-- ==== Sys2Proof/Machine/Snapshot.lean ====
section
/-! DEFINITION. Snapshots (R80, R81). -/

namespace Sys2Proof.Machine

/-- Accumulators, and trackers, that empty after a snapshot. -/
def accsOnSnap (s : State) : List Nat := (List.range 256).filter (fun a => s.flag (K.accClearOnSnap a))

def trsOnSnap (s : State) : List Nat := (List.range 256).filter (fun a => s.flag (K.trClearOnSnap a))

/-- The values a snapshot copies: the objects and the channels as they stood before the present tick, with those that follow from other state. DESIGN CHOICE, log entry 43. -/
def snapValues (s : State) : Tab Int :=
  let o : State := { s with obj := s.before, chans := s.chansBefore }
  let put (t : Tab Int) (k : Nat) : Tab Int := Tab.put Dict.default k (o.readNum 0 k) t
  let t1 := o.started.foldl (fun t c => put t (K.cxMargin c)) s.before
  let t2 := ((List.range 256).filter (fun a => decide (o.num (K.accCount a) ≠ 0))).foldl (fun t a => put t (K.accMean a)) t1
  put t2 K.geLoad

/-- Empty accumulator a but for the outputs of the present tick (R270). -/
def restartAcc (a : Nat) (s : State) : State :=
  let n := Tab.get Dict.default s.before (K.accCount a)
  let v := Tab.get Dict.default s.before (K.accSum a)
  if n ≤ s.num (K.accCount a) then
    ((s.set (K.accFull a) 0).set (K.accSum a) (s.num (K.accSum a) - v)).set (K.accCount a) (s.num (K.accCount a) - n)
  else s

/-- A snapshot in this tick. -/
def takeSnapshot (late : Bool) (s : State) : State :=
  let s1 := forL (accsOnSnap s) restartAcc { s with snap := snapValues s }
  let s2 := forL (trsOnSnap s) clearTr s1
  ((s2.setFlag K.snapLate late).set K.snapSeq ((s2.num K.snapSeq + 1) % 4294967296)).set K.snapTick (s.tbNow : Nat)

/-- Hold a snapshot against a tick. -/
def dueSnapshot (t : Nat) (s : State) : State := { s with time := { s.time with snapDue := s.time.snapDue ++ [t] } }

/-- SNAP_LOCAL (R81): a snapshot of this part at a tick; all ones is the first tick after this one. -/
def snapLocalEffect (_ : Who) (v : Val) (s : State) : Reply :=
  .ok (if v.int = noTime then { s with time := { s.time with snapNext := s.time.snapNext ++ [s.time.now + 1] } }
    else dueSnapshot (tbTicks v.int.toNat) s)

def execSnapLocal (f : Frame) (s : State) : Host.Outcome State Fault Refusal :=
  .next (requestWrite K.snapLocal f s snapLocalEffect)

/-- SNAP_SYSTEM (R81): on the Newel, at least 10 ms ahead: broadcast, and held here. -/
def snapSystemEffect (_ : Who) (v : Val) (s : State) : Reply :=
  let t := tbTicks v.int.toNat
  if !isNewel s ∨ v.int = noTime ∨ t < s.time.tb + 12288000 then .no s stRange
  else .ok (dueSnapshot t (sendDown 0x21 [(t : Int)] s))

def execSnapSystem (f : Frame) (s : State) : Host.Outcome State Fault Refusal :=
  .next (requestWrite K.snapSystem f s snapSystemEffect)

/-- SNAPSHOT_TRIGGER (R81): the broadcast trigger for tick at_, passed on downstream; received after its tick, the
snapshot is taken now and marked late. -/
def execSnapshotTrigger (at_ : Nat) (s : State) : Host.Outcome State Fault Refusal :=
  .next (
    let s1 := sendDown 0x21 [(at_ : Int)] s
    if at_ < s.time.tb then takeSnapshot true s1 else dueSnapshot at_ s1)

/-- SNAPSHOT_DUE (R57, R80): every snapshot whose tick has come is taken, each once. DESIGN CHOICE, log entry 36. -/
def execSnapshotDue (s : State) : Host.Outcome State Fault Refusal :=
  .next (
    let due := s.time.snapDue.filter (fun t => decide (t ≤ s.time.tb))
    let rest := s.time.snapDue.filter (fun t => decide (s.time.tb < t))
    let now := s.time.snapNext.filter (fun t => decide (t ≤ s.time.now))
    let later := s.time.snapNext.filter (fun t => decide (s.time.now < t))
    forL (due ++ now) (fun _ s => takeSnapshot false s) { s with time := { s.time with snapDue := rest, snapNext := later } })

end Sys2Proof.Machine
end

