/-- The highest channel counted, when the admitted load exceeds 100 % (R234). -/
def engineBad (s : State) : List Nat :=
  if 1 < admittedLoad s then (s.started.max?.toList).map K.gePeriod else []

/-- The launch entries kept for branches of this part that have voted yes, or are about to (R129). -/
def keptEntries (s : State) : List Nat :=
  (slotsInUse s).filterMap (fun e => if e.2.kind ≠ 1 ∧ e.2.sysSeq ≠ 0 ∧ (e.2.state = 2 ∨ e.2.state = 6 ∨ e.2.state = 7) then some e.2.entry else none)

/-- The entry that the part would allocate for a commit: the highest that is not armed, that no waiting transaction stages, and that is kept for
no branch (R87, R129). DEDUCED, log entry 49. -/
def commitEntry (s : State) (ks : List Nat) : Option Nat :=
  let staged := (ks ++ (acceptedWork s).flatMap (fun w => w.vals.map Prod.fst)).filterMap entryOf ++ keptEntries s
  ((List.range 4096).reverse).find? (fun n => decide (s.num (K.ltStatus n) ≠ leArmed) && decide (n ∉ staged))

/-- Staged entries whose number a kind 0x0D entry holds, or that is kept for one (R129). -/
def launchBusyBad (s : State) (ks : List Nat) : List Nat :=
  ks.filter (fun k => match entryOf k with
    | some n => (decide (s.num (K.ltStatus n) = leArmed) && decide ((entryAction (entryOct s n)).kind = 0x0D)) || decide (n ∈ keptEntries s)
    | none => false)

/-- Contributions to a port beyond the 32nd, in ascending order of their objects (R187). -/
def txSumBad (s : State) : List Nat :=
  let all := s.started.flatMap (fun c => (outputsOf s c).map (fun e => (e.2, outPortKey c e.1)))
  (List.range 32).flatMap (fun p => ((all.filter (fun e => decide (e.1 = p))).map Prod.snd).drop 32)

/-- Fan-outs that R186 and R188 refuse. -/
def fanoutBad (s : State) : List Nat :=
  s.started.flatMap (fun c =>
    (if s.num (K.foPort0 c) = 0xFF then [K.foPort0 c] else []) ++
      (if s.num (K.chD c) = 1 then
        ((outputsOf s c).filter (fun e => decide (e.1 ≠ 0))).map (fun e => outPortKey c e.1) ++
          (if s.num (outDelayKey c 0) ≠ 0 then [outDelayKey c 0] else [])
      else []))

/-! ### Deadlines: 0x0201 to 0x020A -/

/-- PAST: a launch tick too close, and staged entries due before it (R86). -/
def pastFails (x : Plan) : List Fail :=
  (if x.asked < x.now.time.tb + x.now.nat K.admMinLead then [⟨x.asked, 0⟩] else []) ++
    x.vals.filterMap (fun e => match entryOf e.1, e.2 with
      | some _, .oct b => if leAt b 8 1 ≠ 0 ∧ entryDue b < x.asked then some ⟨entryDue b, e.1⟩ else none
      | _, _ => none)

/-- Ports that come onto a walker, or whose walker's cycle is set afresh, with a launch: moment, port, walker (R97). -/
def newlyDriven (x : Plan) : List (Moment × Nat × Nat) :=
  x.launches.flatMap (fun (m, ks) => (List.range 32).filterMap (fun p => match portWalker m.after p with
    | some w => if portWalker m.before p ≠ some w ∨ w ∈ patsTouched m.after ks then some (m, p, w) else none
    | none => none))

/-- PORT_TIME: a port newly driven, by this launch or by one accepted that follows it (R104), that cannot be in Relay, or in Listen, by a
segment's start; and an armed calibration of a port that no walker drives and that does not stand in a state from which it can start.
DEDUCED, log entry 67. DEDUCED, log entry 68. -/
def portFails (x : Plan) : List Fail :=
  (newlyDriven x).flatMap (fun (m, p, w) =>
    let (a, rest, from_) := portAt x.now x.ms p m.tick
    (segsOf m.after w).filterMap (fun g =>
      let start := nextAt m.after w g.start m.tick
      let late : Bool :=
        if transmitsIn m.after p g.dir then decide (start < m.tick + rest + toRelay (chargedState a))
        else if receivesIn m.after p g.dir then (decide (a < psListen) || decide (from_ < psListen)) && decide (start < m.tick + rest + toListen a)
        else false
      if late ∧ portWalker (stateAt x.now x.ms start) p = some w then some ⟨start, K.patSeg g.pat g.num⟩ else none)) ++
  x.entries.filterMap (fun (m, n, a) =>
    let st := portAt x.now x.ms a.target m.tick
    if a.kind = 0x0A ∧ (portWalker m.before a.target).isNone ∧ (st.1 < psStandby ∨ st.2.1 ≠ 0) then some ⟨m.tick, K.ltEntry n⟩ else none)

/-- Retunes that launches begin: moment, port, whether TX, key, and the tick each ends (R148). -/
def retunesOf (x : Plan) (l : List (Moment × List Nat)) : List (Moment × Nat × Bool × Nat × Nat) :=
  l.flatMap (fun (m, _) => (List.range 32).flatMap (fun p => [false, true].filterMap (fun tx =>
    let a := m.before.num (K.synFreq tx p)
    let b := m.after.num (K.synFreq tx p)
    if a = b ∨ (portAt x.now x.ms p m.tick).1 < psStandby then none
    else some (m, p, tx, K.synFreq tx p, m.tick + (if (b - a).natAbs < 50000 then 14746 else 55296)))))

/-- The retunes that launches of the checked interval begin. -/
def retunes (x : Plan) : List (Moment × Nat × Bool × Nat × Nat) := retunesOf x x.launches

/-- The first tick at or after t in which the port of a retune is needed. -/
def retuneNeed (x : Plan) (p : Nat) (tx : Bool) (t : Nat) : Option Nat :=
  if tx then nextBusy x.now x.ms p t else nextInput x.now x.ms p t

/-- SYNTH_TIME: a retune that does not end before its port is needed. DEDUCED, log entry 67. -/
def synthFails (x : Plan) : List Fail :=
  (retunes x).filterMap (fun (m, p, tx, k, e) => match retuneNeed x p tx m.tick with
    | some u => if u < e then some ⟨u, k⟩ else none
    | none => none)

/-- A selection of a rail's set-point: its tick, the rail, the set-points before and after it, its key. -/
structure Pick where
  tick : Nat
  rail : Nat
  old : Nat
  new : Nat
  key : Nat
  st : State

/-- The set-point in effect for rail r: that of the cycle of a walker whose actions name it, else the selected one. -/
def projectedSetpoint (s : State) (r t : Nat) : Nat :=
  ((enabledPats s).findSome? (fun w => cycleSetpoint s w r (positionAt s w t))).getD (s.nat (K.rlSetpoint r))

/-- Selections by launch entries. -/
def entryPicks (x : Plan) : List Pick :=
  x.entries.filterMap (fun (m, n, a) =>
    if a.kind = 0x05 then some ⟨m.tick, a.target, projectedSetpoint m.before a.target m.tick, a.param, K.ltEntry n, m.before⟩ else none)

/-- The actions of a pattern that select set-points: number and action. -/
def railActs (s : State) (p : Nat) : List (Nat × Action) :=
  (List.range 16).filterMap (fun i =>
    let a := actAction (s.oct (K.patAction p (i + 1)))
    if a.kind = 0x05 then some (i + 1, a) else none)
------------------------------------------------------------------------
§ **TASK GOAL**
Lines in the data that hold "false" must be located and copied.

§ **PROBLEM SOLUTION**
    forL (due ++ now) (fun _ s => takeSnapshot false s) { s with time := { s.time with snapDue := rest, snapNext := later } })
    | none => false)
        else false
  l.flatMap (fun (m, _) => (List.range 32).flatMap (fun p => [false, true].filterMap (fun tx =>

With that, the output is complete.